*** Opening of RECORD EXTRACTS ***
/-- From R259, R176, R179: CFG_CHECK and CFG_COMMIT act on an ended staging alone. CFG_CHECK answers what steps 1 to 20 find; CFG_COMMIT
compares the hash, then the authorisation of R261, and then waits for the admission that starts. From R261: the authorisation against
the state of the commit key. (The model's choices it rests on: log 7, 19.) -/
def Obligations.CheckAndCommitJudge : Prop :=
  ((∀ (s : State) (r : Request) (q : List Request), Served 0x33 r q s → r.payload = [] → s.dev.st ≠ .run → s.cfg.admission = none →
    (stagingEnded s.cfg.staging = false → exec (.cfgCheck none none) s = .next (answered r q stNOT_STAGED [] s)) ∧
    (∀ x, s.cfg.staging = some x → x.ended = true →
      let v := judge x.bytes s.checkEnv (s.stagedEnv x.bytes false) none none
      Gives (.cfgCheck none none) s (fun t => t.host.queue = q ∧ SameBut [.host, .cfg] s t ∧
        t.cfg = { s.cfg with draft := t.cfg.draft } ∧
        (∀ e, v.1 = some e → t.host.rsp = s.host.rsp ++ [r.response s.host.session e.code e.payload]) ∧
        (v.1 = none → t.host.rsp = s.host.rsp ++ [ok r s (leBytes 4 t.cfg.draft.length)])))) ∧
  (∀ (s : State) (r : Request) (q : List Request) (hash auth : List Byte) (fl : Nat), Served 0x34 r q s → s.dev.st = .configure →
    s.cfg.admission = none → hash.length = 32 → auth.length = 32 → fl < 2 → (fl = 0 → auth = zeros 32) →
    r.payload = hash ++ leBytes 4 fl ++ auth →
    (stagingEnded s.cfg.staging = false → exec .cfgCommit s = .next (answered r q stNOT_STAGED [] s)) ∧
    (∀ x, s.cfg.staging = some x → x.ended = true →
      (x.hash ≠ hash → exec .cfgCommit s = .next (answered r q cHASH (refusal cHASH kNone 0).payload s)) ∧
      (x.hash = hash → s.authorised hash (fl == 1) auth = false → exec .cfgCommit s = .next (answered r q stNOT_AUTHORISED [] s)) ∧
      (x.hash = hash → s.authorised hash (fl == 1) auth = true → exec .cfgCommit s = .next { waits r q .commit s with
        cfg := { s.cfg with admission := some ⟨r.tag, false, x.bytes, s.stagedEnv x.bytes false, s.checkEnv⟩ } })))) ∧
  (∀ (s : State) (hash code : List Byte) (auth : Bool),
    let right := code = hmacSha256 (s.fuseBytes 1280 4) (hash ++ leBytes 8 s.identity ++ leBytes 4 s.nextSequence)
    (s.commitKeyState = 0 → (s.authorised hash auth code = true ↔ auth = false)) ∧
    (s.commitKeyState = 1 → (s.authorised hash auth code = true ↔ auth = false ∨ right)) ∧
    (s.commitKeyState = 2 → (s.authorised hash auth code = true ↔ auth = true ∧ right)))

/-- From Rows 16 and 17 of Table 2.3, R50, R51, R257, R294, Table 2.2: RUN is accepted in SAFE without a live source of S3 or above and with
a reason that RUN leaves, unless it was accepted in BOOT or VERIFY; SAFE leaves RUN for SAFE with reason 0x01 and is remembered in VERIFY;
RESTART takes any other SAFE to VERIFY (stated while no connection has a state; those that have one start anew in ABSENT, R227), ends the
effect of every S3 occurrence (R293), and closes a live commit that is under way (R289). SAFE that
an S3 occurrence of its own has reached (`s3InSafe`) is left by RESTART alone, with every reason (R294); that an S3 occurrence in BOOT,
CONFIGURE or VERIFY counts so is the model's choice, log 102. (The model's choices it rests on: log 7, 8, 102, 114.) -/
def Obligations.RunSafeRestart : Prop :=
  ∀ (s : State) (r : Request) (q : List Request), r.payload = [] →
    (Served 0x40 r q s → s.dev.st = .safe → s.liveAtLeast 3 = false → s.dev.s3InSafe = false →
      (s.dev.safeReason ∈ [0x01, 0x03, 0x05] → r.st ≠ DevState.verify.code → r.st ≠ DevState.boot.code →
        exec .run s = .next (waits r q .run s)) ∧
      (r.st = DevState.verify.code ∨ r.st = DevState.boot.code → exec .run s = .next (answered r q stWRONG_STATE [] s)) ∧
      (s.dev.safeReason ∉ [0x01, 0x03, 0x05] → exec .run s = .next (answered r q stWRONG_STATE [] s))) ∧
    (Served 0x40 r q s → s.dev.st ≠ .safe ∨ s.liveAtLeast 3 = true → exec .run s = .next (answered r q stWRONG_STATE [] s)) ∧
    (Served 0x41 r q s → s.dev.st = .run → Gives .safe s (fun t =>
      t.dev.st = .safe ∧ t.dev.safeReason = 0x01 ∧ t.host.queue = q ∧ t.host.rsp.getLast? = some (ok r s [7, 1, 0, 0]) ∧
      SameBut [.dev, .host, .cells] s t ∧ t.cells.sides = s.cells.sides ∧ ∀ n, t.line n = { s.line n with
        record := (s.line n).record.map (fun x => if x.kind = .shadow then { x with kind := .direct } else x) })) ∧
    (Served 0x41 r q s → s.dev.st = .verify → exec .safe s = .next { answered r q stOK [5, byte s.dev.safeReason, 0, 0] s with
      dev := { s.dev with verifySafe := true } }) ∧
    (Served 0x42 r q s → s.dev.st = .safe → s.liveAtLeast 3 = false → s.dev.noSupervisor = false →
      (s.dev.safeReason ∉ [0x01, 0x03, 0x05] ∨ s.dev.s3InSafe = true → s.weir.conns = [] →
        (s.cfg.live = none → Gives .restart s (fun t =>
          t.dev.st = .verify ∧ t.dev.safeLine = false ∧ t.host.queue = q ∧ t.host.waiting = s.host.waiting ++ [⟨r, .restart⟩] ∧
          t.host.rsp = s.host.rsp ∧ t.faults = { s.faults with
            holds := s.faults.holds.filter (fun h => h.sev != 3),
            live := s.faults.live.map (fun l => if 3 ≤ l.sev then { l with sev := s.sevNow l } else l) } ∧
          (∀ l ∈ t.faults.live, l.sev < 3) ∧
          (∀ sd n, (t.cell sd n).runs = []) ∧ SameBut [.dev, .host, .faults, .rif, .cells, .field] s t)) ∧
        (∀ l, s.cfg.live = some l → s.faults.live = [] → (∀ p ∈ [2, 3, 4, 5], (s.pair p).retired = false) → Gives .restart s (fun t =>
          t.dev.st = .verify ∧ t.dev.safeLine = false ∧ t.cfg.live = none ∧ t.cfg.running = some l.next ∧
          t.cfg.active = (if l.ticked then s.cfg.active else s.cfg.inactive) ∧ (s.pairs.stb = .shadows → t.pairs.stb = .free) ∧
          ∀ n, (t.line n).record = none ∧ (t.line n).ver = 0 ∧ (t.line n).verB = 0))) ∧
      (s.dev.safeReason ∈ [0x01, 0x03, 0x05] → s.dev.s3InSafe = false → exec .restart s = .next (answered r q stWRONG_STATE [] s)))

/-- From R262, R258: HOSTSIG_WRITE puts the masked values into the inactive image, leaves every other signal and the visible image, and
waits for the flip; PARAM_WRITE of a class C item takes effect at once outside RUN and is CFG_CLASS in RUN, of a class K or L item it is
served in RUN alone, and a value outside its range is BAD_FORMAT. From R262: without a write within the hold time all host signals go to
0 at the next edge, with an event bit and HOST.HS_TIMEOUT. (The model's choices it rests on: log 7, 18, 79.) -/
def Obligations.HostSignalsAndParameters : Prop :=
  ((∀ (s : State) (r : Request) (q : List Request) (first count hold mask vals : Nat), Served 0x60 r q s →
    first % 32 = 0 → count % 32 = 0 → 32 ≤ count → first + count ≤ 2048 → (hold = 0 ∨ 10 ≤ hold ∧ hold ≤ 60000) →
    mask < 2 ^ count → vals < 2 ^ count →
    r.payload = leBytes 2 first ++ leBytes 2 count ++ leBytes 4 hold ++ leBytes (count / 8) mask ++ leBytes (count / 8) vals →
    Gives .hostsigWrite s (fun t => t.host = (waits r q .hostSig s).host ∧ SameBut [.host, .hs] s t ∧
      t.hs.visible = s.hs.visible ∧ t.hs.flipDue = true ∧ t.hs.holdMs = hold ∧ t.hs.lastWrite = s.time.tick ∧
      ∀ i < 2048, t.hs.inactive.getLsbD i =
        if first ≤ i ∧ mask.testBit (i - first) then vals.testBit (i - first) else s.hs.inactive.getLsbD i)) ∧
  (∀ (s : State) (r : Request) (q : List Request) (code v : Nat) (i : ParamItem), Served 0x71 r q s → code < 2 ^ 32 → v < 2 ^ 64 →
    r.payload = leBytes 4 code ++ [0, 0, 0, 0] ++ leBytes 8 v → paramItem code = some i →
    (s.paramOk v i = false → exec .paramWrite s = .next (answered r q stBAD_FORMAT [] s)) ∧
    (s.paramOk v i = true → i.cls = 0 → s.dev.st = .run →
      exec .paramWrite s = .next (answered r q cCLASS (refusal cCLASS kParam code).payload s)) ∧
    (s.paramOk v i = true → i.cls ≠ 0 → s.dev.st ≠ .run → exec .paramWrite s = .next (answered r q stWRONG_STATE [] s)) ∧
    (s.paramOk v i = true → s.dev.st ≠ .run → i = .udpPort →
      exec .paramWrite s = .next { answered r q stOK [0, 0, 0, 0] s with params := { s.params with udpPort := v } }) ∧
    (∀ g, s.paramOk v i = true → s.dev.st = .run → i = .vfLow g →
      exec .paramWrite s = .next { answered r q stOK [0, 0, 0, 0] s with params := { s.params with vfLow := s.params.vfLow.set g v } }) ∧
    (∀ n, s.paramOk v i = true → s.dev.st = .run → i = .detail n →
      exec .paramWrite s = .next { answered r q stOK [1, 0, 0, 0] s with params := { s.params with detail := s.params.detail.put n v } }))) ∧
  (∀ s : State, s.host.paused = false → s.supRuns = true →
    let hs : HostSigSt := { s.hs with inactive := 0, flipDue := true, holdMs := 0 }
    let host : HostSt := { s.host with evHsTimeout := true }
    (s.hs.holdMs ≠ 0 → s.hs.lastWrite + 20 * s.hs.holdMs ≤ s.time.tick →
      exec .hsHoldTimeout s = .next (({ s with hs := hs, host := host } : State).event bHOST 0 0)) ∧
    (s.hs.holdMs = 0 ∨ s.time.tick < s.hs.lastWrite + 20 * s.hs.holdMs → exec .hsHoldTimeout s = .next s))

/-- From Table 11.5, R318, R346, R287, R328: OXB_FLUSH asks for a full flush and waits for its end, and a TL word that is due is tried
again with it; SELFTEST_REQUEST and CAL_START begin what they
name and wait, one of each at a time. (The model's choices it rests on: log 7, 8, 44.) -/
def Obligations.LongServicesWait : Prop :=
  (∀ (s : State) (r : Request) (q : List Request), Served 0x82 r q s → r.payload = [] → s.oxb.running = none →
    (∀ k, s.oxb.trigger = some k → k.rank < 2) →
    exec .oxbFlush s = .next { waits r q .oxbFlush s with
      oxb := { s.oxb with trigger := some .full, tlAsk := s.oxb.tlAsk || s.oxb.tlPending } }) ∧
  (∀ (s : State) (r : Request) (q : List Request) (c : Nat), Served 0x90 r q s → c < 64 → r.payload = [0, byte c, 0, 0] →
    (s.rif.selfTest.isSome = true → exec .selftestRequest s = .next (answered r q stBUSY_RETRY [] s)) ∧
    (s.rif.selfTest = none → (s.chanEntry c).mode ≠ 0 → Gives .selftestRequest s (fun t =>
      t.host = (waits r q .selfTest s).host ∧ SameBut [.host, .rif] s t ∧ t.rif = { s.rif with selfTest := t.rif.selfTest } ∧
      ∃ x, t.rif.selfTest = some x ∧ x.kind = 0 ∧ x.index = c ∧ x.left = modePrograms (s.chanEntry c).mode ∧ x.failed = false))) ∧
  (∀ (s : State) (r : Request) (q : List Request) (k i : Nat), Served 0x90 r q s → (k = 1 ∧ i < 4) ∨ (k = 2 ∧ 1 ≤ i ∧ i < 3) →
    r.payload = [byte k, byte i, 0, 0] → s.rif.selfTest = none →
    (s.unitInUse k i = true → exec .selftestRequest s = .next (answered r q stUNIT_IN_USE [] s)) ∧
    (s.unitInUse k i = false → Gives .selftestRequest s (fun t =>
      t.host = (waits r q .selfTest s).host ∧ SameBut [.host, .rif, .field] s t ∧ t.rif = { s.rif with selfTest := t.rif.selfTest } ∧
      (k = 2 → t.field = s.field) ∧ ∃ x, t.rif.selfTest = some x ∧ x.kind = k ∧ x.index = i ∧ x.left = [] ∧ x.failed = false))) ∧
  (∀ (s : State) (r : Request) (q : List Request) (c : Nat), Served 0xA1 r q s → c < 64 → r.payload = [byte c, 0, 0, 0] →
    (s.rif.cal.isSome = true → exec .calStart s = .next (answered r q stBUSY_RETRY [] s)) ∧
    (s.rif.cal = none → s.cfg.live = none → exec .calStart s = .next { waits r q .cal s with
      rif := { s.rif with cal := some ⟨[c], false, false, [], []⟩ } })) ∧
  (∀ (s : State) (r : Request) (q : List Request), Served 0xA1 r q s → r.payload = [0xFF, 0, 0, 0] → s.rif.cal = none →
    s.cfg.live = none →
    let used := (List.range 64).filter (fun c => (s.chanEntry c).mode != 0)
    used ≠ [] → exec .calStart s = .next { waits r q .cal s with rif := { s.rif with cal := some ⟨used, false, false, [], []⟩ } })

/-- From R354 to R356, R358, R359: a write of ROS_CMD while BUSY is ignored; otherwise it starts its operation or ends it with the RESULT
that says why not; an OP that is not assigned ends with RESULT 0b100; the data registers are written as they are. (The model's choices it
rests on: log 88.) -/
def Obligations.RosCommandRegister : Prop :=
  ∀ s : State, s.supWrites = true →
    (∀ v, exec (.registerWrite .dataLo v) s = .next (withRos s { s.ros with dataLo := v }) ∧
      exec (.registerWrite .dataHi v) s = .next (withRos s { s.ros with dataHi := v })) ∧
    (s.ros.busy = true → (∀ v, exec (.registerWrite .cmd v) s = .next s) ∧
      ∀ n different, ∀ c ∈ [Instr.rosProgram n, .rosVerify n different, .rosSeal n, .rosLock n], exec c s = .next s) ∧
    (s.ros.busy = false → ∀ v : Word,
      let op := v.toNat / 2 ^ 20 % 16
      let stored : RosSt := { s.ros with op := op, word := v.toNat % 4096 }
      (5 ≤ op → exec (.registerWrite .cmd v) s = .next (withRos s { stored with result := 4 })) ∧
      (op = 0 → exec (.registerWrite .cmd v) s = .next (withRos s stored))) ∧
    (s.ros.busy = false →
      (∀ w, 1280 ≤ w → w < 3582 → (s.shadow w).prog = false → (s.shadow 3583).prog = false →
        (FuseConditions s → exec (.rosProgram w) s = .next (withRos s { s.ros with
          op := 1, word := w, busy := true, retries := 0, running := some ⟨.host, .program, w, w, s.ros.dataReg, false⟩ })) ∧
        (¬ FuseConditions s → exec (.rosProgram w) s = .next (withRos s { s.ros with op := 1, word := w, result := 1, retries := 0 }))) ∧
      (∀ w, w < 4096 → (s.shadow w).prog = true →
        exec (.rosProgram w) s = .next (withRos s { s.ros with op := 1, word := w, result := 3, retries := 0 })) ∧
      (∀ w, w < 4096 → exec (.rosVerify w false) s = .next (withRos s { s.ros with op := 2, word := w, result := 0 }) ∧
        exec (.rosVerify w true) s = .next ((withRos s { s.ros with op := 2, word := w, result := 0 }).event bROS 1 w)) ∧
      (FuseConditions s → (s.shadow 3583).prog = false → Gives (.rosSeal 2) s (fun t => SameBut [.ros] s t ∧ t.ros.fuses = s.ros.fuses ∧
        t.ros.busy = true ∧ t.ros.op = 3 ∧ t.ros.word = 2 ∧
        t.ros.running = some ⟨.host, .sealOp, 2, 3583, BitVec.ofNat 64 (sealValue 2 (s.regionCrc 2)), false⟩)) ∧
      (FuseConditions s → (s.shadow 3582).prog = false → s.validSeal 2 = true → Gives (.rosLock 2) s (fun t => SameBut [.ros] s t ∧
        t.ros.fuses = s.ros.fuses ∧ t.ros.busy = true ∧ t.ros.op = 4 ∧ t.ros.word = 2 ∧
        t.ros.running = some ⟨.host, .lockOp, 2, 3582, 0xC302000000000000, false⟩)))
*** Close of RECORD EXTRACTS ***
PROBLEM TO SOLVE
How many lines in the data contain the string "first"? Respond with the number only.

REPLY
4